▶ **PROVIDED INFORMATION**:
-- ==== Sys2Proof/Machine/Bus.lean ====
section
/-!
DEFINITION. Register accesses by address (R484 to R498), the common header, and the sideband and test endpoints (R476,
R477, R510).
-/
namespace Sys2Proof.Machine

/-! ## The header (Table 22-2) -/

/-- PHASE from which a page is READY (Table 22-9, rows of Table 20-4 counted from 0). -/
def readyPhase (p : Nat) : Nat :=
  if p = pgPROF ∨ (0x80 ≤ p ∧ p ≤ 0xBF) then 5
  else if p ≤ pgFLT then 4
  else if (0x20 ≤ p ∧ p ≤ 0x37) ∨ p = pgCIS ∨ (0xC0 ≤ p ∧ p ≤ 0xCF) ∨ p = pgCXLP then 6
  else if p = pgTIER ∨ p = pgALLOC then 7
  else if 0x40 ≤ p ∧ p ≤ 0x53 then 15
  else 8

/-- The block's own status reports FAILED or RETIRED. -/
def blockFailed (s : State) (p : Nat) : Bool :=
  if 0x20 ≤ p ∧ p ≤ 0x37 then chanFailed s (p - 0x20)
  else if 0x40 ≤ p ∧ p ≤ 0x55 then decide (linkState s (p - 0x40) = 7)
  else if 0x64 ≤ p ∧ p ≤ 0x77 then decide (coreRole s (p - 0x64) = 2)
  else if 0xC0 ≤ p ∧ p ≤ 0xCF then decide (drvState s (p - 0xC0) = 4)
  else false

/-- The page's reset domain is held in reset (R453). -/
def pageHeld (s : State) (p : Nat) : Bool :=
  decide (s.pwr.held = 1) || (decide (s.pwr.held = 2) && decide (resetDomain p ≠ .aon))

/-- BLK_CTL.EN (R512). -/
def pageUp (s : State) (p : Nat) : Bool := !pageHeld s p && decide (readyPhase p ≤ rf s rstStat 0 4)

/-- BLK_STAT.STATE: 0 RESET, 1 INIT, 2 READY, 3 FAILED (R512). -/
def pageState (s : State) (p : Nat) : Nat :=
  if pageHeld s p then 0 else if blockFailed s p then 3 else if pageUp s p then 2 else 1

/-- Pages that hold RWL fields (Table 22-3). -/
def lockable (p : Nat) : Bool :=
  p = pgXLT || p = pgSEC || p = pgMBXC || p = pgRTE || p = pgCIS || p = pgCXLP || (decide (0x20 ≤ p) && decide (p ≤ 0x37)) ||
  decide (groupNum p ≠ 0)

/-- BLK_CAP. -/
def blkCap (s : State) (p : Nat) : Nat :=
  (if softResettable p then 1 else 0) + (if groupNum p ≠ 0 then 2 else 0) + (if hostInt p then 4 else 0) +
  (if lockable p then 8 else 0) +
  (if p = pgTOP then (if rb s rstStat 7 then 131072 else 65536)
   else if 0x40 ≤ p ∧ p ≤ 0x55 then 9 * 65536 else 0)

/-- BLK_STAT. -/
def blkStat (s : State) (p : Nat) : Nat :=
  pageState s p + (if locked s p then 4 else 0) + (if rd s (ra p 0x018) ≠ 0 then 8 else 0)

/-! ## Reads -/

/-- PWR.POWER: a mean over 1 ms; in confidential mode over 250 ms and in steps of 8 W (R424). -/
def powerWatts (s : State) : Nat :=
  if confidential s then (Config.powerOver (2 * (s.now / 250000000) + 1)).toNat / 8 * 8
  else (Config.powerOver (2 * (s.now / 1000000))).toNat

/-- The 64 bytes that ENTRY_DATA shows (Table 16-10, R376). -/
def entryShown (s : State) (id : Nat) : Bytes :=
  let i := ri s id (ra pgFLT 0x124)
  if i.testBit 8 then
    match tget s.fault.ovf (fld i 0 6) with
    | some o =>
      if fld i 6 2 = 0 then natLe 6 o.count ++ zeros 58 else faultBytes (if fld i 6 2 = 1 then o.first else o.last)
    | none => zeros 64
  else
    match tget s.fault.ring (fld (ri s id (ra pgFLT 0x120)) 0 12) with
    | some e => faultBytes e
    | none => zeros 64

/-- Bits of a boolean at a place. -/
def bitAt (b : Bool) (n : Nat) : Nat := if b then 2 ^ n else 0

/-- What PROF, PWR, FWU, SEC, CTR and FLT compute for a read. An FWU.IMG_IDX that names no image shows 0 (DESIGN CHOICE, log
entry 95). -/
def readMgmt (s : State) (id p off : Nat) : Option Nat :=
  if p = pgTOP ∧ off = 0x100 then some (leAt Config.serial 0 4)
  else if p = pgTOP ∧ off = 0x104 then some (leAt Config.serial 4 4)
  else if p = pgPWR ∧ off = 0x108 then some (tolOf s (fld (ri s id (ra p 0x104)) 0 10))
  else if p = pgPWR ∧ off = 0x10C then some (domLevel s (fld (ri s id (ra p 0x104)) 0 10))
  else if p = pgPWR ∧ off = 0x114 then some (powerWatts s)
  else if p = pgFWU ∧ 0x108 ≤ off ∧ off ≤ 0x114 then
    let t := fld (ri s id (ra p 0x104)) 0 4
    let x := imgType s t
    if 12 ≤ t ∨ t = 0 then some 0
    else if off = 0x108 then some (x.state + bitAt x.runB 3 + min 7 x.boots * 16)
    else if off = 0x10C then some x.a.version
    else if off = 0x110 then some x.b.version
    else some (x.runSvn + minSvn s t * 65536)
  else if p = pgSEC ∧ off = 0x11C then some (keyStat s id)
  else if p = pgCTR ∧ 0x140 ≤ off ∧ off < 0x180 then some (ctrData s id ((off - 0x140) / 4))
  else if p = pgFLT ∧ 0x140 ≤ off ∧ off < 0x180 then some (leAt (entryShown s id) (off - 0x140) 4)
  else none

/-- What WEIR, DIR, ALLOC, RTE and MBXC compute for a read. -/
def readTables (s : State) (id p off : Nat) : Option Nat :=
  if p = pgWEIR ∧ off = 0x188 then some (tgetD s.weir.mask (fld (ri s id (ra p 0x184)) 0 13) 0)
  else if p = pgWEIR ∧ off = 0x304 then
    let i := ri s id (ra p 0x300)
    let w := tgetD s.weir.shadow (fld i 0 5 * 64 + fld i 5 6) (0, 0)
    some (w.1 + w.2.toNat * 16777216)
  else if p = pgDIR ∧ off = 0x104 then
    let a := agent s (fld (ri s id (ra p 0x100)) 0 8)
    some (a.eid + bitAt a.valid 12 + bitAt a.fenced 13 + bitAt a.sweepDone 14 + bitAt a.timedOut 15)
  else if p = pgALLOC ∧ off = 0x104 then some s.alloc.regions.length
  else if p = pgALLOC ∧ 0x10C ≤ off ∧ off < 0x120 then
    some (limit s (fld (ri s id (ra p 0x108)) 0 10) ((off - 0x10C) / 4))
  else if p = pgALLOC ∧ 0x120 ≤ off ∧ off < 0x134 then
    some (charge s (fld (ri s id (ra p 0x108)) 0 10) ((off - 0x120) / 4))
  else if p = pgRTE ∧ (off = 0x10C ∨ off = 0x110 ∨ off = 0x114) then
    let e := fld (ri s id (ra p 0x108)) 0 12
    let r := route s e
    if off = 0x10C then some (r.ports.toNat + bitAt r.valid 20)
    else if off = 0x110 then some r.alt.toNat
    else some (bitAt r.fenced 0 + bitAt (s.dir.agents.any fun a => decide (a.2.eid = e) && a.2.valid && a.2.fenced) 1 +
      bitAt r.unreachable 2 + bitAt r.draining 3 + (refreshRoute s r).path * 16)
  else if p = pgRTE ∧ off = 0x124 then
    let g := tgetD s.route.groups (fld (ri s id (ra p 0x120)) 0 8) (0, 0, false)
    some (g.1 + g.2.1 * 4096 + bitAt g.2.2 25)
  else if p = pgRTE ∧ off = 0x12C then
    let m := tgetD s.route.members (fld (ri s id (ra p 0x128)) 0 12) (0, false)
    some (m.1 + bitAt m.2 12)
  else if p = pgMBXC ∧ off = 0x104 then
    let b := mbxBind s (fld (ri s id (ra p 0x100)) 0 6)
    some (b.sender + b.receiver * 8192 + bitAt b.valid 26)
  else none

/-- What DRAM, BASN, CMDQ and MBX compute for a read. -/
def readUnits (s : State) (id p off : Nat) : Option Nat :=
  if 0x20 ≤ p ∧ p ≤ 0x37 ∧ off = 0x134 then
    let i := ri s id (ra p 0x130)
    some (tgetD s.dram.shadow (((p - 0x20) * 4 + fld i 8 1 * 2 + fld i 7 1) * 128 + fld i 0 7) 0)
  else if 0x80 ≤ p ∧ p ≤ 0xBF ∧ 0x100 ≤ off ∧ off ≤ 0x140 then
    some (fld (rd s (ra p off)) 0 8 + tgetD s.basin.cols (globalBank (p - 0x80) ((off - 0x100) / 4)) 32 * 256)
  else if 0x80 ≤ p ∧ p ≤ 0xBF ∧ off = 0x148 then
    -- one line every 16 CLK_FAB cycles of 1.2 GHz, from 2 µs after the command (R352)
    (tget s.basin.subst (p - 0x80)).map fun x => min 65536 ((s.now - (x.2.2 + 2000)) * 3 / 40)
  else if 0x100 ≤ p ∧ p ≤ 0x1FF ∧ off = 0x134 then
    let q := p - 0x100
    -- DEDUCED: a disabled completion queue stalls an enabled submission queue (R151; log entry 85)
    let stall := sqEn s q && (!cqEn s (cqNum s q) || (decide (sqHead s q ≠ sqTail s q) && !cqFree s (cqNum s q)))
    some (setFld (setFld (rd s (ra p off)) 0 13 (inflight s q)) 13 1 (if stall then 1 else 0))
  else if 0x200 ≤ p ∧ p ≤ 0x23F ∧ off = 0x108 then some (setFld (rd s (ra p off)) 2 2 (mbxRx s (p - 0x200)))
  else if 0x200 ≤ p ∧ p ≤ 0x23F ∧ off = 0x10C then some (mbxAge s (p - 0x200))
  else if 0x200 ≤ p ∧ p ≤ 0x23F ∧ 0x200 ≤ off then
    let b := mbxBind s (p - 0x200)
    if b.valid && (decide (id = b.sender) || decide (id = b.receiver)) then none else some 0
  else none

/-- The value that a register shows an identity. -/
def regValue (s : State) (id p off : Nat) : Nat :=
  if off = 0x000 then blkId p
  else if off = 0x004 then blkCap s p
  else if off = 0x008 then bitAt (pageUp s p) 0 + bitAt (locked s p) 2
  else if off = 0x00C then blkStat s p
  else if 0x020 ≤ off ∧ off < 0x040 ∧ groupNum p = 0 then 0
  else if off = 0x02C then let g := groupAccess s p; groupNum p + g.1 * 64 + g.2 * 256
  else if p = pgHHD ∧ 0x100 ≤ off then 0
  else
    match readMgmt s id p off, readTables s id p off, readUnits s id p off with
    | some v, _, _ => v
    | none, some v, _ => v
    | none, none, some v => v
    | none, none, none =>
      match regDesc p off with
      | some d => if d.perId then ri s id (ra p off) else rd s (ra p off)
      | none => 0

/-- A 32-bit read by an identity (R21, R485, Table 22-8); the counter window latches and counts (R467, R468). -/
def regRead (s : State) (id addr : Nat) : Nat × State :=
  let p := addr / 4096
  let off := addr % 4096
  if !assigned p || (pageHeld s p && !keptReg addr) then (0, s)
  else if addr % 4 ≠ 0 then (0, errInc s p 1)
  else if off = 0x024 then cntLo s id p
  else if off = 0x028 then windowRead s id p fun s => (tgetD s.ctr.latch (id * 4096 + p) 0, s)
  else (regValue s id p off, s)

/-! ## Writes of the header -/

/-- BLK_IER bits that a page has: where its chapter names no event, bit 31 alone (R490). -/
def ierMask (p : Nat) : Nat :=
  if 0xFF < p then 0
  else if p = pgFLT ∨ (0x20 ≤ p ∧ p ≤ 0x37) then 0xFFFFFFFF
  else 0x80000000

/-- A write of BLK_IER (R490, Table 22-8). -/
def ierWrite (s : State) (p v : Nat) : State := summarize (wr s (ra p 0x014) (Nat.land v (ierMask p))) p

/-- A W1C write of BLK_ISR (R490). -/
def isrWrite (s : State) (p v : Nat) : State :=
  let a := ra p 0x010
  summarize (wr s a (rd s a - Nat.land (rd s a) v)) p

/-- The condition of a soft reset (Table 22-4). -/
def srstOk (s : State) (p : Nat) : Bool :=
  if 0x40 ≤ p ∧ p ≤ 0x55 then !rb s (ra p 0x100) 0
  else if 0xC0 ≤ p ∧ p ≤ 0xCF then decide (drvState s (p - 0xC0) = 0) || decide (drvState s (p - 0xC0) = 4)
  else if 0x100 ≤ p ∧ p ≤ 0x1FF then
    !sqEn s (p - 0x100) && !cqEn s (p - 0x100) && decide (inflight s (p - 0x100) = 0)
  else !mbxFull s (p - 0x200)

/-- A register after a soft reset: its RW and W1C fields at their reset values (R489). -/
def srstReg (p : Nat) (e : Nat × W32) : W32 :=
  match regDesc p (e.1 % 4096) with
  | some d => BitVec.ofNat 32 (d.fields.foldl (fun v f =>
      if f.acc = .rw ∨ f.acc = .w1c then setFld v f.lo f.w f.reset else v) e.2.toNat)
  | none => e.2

==

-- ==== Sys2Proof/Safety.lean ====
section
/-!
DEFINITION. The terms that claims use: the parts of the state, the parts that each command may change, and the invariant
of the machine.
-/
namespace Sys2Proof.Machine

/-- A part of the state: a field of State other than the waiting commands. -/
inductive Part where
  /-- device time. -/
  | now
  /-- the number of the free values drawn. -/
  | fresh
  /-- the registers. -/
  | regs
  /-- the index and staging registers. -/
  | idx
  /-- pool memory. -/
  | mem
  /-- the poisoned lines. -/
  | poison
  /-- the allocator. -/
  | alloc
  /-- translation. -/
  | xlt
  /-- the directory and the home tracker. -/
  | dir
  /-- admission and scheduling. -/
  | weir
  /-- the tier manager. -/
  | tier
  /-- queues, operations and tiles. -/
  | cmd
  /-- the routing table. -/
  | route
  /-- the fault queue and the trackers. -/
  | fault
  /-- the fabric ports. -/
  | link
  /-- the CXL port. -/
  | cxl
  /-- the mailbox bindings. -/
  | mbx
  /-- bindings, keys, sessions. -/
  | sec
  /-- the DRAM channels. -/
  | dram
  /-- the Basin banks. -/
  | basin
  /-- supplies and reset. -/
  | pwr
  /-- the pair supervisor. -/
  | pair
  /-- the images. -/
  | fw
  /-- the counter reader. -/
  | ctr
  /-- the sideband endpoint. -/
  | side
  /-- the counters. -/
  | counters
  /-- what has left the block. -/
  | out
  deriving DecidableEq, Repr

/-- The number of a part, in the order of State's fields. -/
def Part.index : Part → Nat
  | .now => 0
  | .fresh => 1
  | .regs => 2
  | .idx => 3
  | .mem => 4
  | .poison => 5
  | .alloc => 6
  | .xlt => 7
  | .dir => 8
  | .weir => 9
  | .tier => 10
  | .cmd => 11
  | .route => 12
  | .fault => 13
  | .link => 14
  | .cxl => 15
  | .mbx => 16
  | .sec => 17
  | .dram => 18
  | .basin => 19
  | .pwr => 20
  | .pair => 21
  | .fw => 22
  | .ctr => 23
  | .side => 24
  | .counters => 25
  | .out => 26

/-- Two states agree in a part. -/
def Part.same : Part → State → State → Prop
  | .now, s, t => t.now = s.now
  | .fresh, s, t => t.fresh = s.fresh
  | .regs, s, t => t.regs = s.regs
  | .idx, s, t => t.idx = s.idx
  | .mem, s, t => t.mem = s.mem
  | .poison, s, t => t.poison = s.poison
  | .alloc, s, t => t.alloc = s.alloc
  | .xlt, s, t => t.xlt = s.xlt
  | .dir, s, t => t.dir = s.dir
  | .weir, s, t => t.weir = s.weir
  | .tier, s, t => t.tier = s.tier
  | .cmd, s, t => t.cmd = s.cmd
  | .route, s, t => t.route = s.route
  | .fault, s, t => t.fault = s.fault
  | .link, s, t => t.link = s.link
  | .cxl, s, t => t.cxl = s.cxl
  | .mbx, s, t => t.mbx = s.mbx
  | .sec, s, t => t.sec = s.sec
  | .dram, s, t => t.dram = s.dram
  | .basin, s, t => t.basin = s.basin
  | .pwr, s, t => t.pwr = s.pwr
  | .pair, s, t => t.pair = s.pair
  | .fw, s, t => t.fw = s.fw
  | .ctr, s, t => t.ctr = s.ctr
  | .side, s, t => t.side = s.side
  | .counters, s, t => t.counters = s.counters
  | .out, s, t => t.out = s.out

▶ **PROBLEM REQUIREMENTS**:
In the records above, find the line with "-- ==== Sys2Proof/Machine/Bus.lean"; write out exactly that line and each one after it, stopping after the line with "else if p ≤ pgFLT then 4".

▶ **WRITTEN SOLUTION**:
-- ==== Sys2Proof/Machine/Bus.lean ====
section
/-!
DEFINITION. Register accesses by address (R484 to R498), the common header, and the sideband and test endpoints (R476,
R477, R510).
-/
namespace Sys2Proof.Machine

/-! ## The header (Table 22-2) -/

/-- PHASE from which a page is READY (Table 22-9, rows of Table 20-4 counted from 0). -/
def readyPhase (p : Nat) : Nat :=
  if p = pgPROF ∨ (0x80 ≤ p ∧ p ≤ 0xBF) then 5
  else if p ≤ pgFLT then 4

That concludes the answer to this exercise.